My patient, Ashley's pediatrician, subscribes to journal services that bring her relevant papers on childhood disorders. Somebody gave her that particular paper. She referred us the patient and sent the paper. Could this be the disorder that she has?
When we saw the patient, I saw her as an intern and then discussed it with my attendings, Dr. Percy and Dr. Riccardi, and all of us agreed. She absolutely has Rett syndrome. I was really intrigued and kept thinking about her.
Because for when we think about childhood disorders, we think of them falling in a couple of categories. You're either born with a disease, and early on in infancy you will show symptoms. You'll be left with these symptoms for life. This is how most childhood intellectual disabilities and developmental disorders are.
Or you are born healthy and then sometimes after year, two years or longer, you would lose skills. That's because of some degeneration. These are typically neurodegenerative disorders.
But Rett was unique. And this was both in Ashley, who I saw, and in all the girls reported by Dr. Hagberg in that they were unique in that you're born healthy for a period of time. Then you lose skills, but then you can become an adult and no evidence of degeneration. That was intriguing. It wasn't any degenerative disorder, yet you're regressing and losing skills.
That was that one week in October when I met her. Then a week later I was in a different clinic where, as a neurology intern, you get to pick the case you want to see. I picked the diagnosis of cerebral palsy. The reason I picked cerebral palsy is because I knew that's a misdiagnosis. It's just something that people don't know the cause. There's motor problems, they're going to call it cerebral palsy, I think maybe I can figure something out.
I opened my office door for the patient to walk in. She was a 12-year-old, and she's walking and ringing her hands exactly like Ashley did the week before her. She also had all the same symptoms I saw in Ashley.
Dr. Nath:
What are the chances? One week apart. Nobody was talking about this yet.
Dr. Zoghbi:
That's right, so one week apart. And now you've got two girls that have exactly the same symptoms. They check all the criteria that were described as the criteria needed to diagnose Rett syndrome.
Just like your reaction, what are the chances so far for a disease that no one has reported on in the United States? No one has seen. I see two in one week. And that-
Dr. Nath:
Unbelievable.
Dr. Zoghbi:
... made me believe that there must be more cases. So I went to the clinic volunteers. The clinic where I saw this patient is called the Blue Bird Circle Clinic. It's run by volunteers, and they're really wonderful ladies who just-
Dr. Nath:
They are.
Dr. Zoghbi:
... seeing the patients and help the clinicians, help them navigate social services, and so on.

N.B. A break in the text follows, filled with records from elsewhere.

-- ==== Sys2Proof/Laws/KeepsChurn.lean ====
section
/-! SUPPORT. Laws/KeepsChurn.lean: what the operations of Machine/Churn.lean keep (Laws/Keeps.lean), one lemma each. -/

namespace Sys2Proof.Machine

theorem State.putPu_keeps {s₀ s : State} {p : Nat} {v : PuSt} (h₀ : Keeps s₀ s) : Keeps s₀ (State.putPu s p v) := by
  unfold State.putPu
  repeat' first
    | with_reducible assumption
    | with_reducible exact rfl
    | with_reducible apply State.setChurn_keeps
    | with_reducible apply Keeps.ite
    | split
    | (intro s' hs'; try dsimp only)
    | dsimp only

theorem State.puCount_keeps {s₀ s : State} {p : Nat} {place : Nat} {b : Bool} (h₀ : Keeps s₀ s) : Keeps s₀ (State.puCount s p place b) := by
  unfold State.puCount
  repeat' first
    | with_reducible assumption
    | with_reducible exact rfl
    | with_reducible apply State.bump_keeps
    | with_reducible apply Keeps.ite
    | split
    | (intro s' hs'; try dsimp only)
    | dsimp only

theorem State.puEcc_keeps {s₀ s : State} {p : Nat} {e : Ecc} (h₀ : Keeps s₀ s) : Keeps s₀ (State.puEcc s p e) := by
  unfold State.puEcc
  dsimp only
  repeat' first
    | with_reducible assumption
    | with_reducible exact rfl
    | with_reducible apply State.putPu_keeps
    | with_reducible apply State.post0_keeps
    | with_reducible apply State.bump_keeps
    | with_reducible apply Keeps.ite
    | split
    | (intro s' hs'; try dsimp only)
    | dsimp only

theorem State.inSlot_keeps {s₀ s : State} {pu : BitVec 3} {p : Pred} {f : State → State} (hf : ∀ s, Keeps s₀ s → Keeps s₀ (f s)) (h₀ : Keeps s₀ s) : Keeps s₀ (State.inSlot s pu p f) := by
  unfold State.inSlot
  dsimp only
  repeat' first
    | with_reducible assumption
    | with_reducible exact rfl
    | with_reducible apply hf
    | with_reducible apply State.putPu_keeps
    | with_reducible apply Keeps.ite
    | split
    | (intro s' hs'; try dsimp only)
    | dsimp only

theorem State.sendD_keeps {s₀ s : State} {n : Nat} {lat : Nat} {d : BitVec 6} {v : Word} (h₀ : Keeps s₀ s) : Keeps s₀ (State.sendD s n lat d v) := by
  unfold State.sendD
  repeat' first
    | with_reducible assumption
    | with_reducible exact rfl
    | with_reducible apply State.putPu_keeps
    | with_reducible apply Keeps.ite
    | split
    | (intro s' hs'; try dsimp only)
    | dsimp only

theorem State.sendSat_keeps {s₀ s : State} {n : Nat} {lat : Nat} {d : BitVec 6} {v : Int} (h₀ : Keeps s₀ s) : Keeps s₀ (State.sendSat s n lat d v) := by
  unfold State.sendSat
  repeat' first
    | with_reducible assumption
    | with_reducible exact rfl
    | with_reducible apply State.puCount_keeps
    | with_reducible apply State.sendD_keeps
    | with_reducible apply Keeps.ite
    | split
    | (intro s' hs'; try dsimp only)
    | dsimp only

theorem State.sendPred_keeps {s₀ s : State} {n : Nat} {d : BitVec 3} {v : Bool} (h₀ : Keeps s₀ s) : Keeps s₀ (State.sendPred s n d v) := by
  unfold State.sendPred
  repeat' first
    | with_reducible assumption
    | with_reducible exact rfl
    | with_reducible apply State.putPu_keeps
    | with_reducible apply Keeps.ite
    | split
    | (intro s' hs'; try dsimp only)
    | dsimp only

theorem State.sendAcc_keeps {s₀ s : State} {n : Nat} {a : BitVec 2} {v : Int} (h₀ : Keeps s₀ s) : Keeps s₀ (State.sendAcc s n a v) := by
  unfold State.sendAcc
  dsimp only
  repeat' first
    | with_reducible assumption
    | with_reducible exact rfl
    | with_reducible apply State.puCount_keeps
    | with_reducible apply State.putPu_keeps
    | with_reducible apply Keeps.ite
    | split
    | (intro s' hs'; try dsimp only)
    | dsimp only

I asked, they were my electronic health record equivalent. I went to them and I said, "Look, if I gave you these keywords, female, developmental delay, balance problems, ataxia, and seizures, can you find me every chart that has these features in the girl?
They said they will. They came back a week later with 35 charts. I reviewed the charts, and I was able to find five cases with Rett syndrome clearly, from just reading the clinical description. I was able to find more.
We brought in all these girls, and we all worked together with my supervisors and attending. What we learned from studying their spinal fluid is that the metabolites of dopamine and serotonin were decreased. That told us that perhaps in their brain there's reduction of these neurotransmitters.
We published that paper in 1985 in the New England Journal of Medicine. Once you publish it, now all clinicians will recognize it. They'll start sending us the patients. Quickly became the largest clinic for Rett syndrome. And the Blue Bird Circle Clinic became the Blue Bird Circle Rett Center Clinic.
That what inspired me to think that this must be genetic. They were all females and they all had a similar clinical course. And for me, the fact they were all females told me it has to be genetics. Anything environmental should affect both males and females, right?
Dr. Nath:
That's right. Yeah, yeah, that makes sense.
Dr. Zoghbi:
The only confusing thing that made people doubt my hypothesis and that this is a genetic disease is that it was always one in a family. You never see again. And back in the '80s when we thought of a genetic disease, we thought of it either as inherited, where the parent is affected and they can pass the gene. So 50/50 chance of passing the gene.
Or, where each parent is a carrier and they each pass the gene. You see it in the child, but once in a blue moon, you're going to see it in another child. There one in four chance you'll see it in another child.
But Rett was not like either. It was always one in a family.
Dr. Nath:
No other cousins. No other siblings just-
Dr. Zoghbi:
Correct.
Dr. Nath:
Exactly. Yeah, that's unusual.
Dr. Zoghbi:
That's why people doubted this being a genetic disorder. How could it be a genetic disorder when it's just one? That was the big challenge.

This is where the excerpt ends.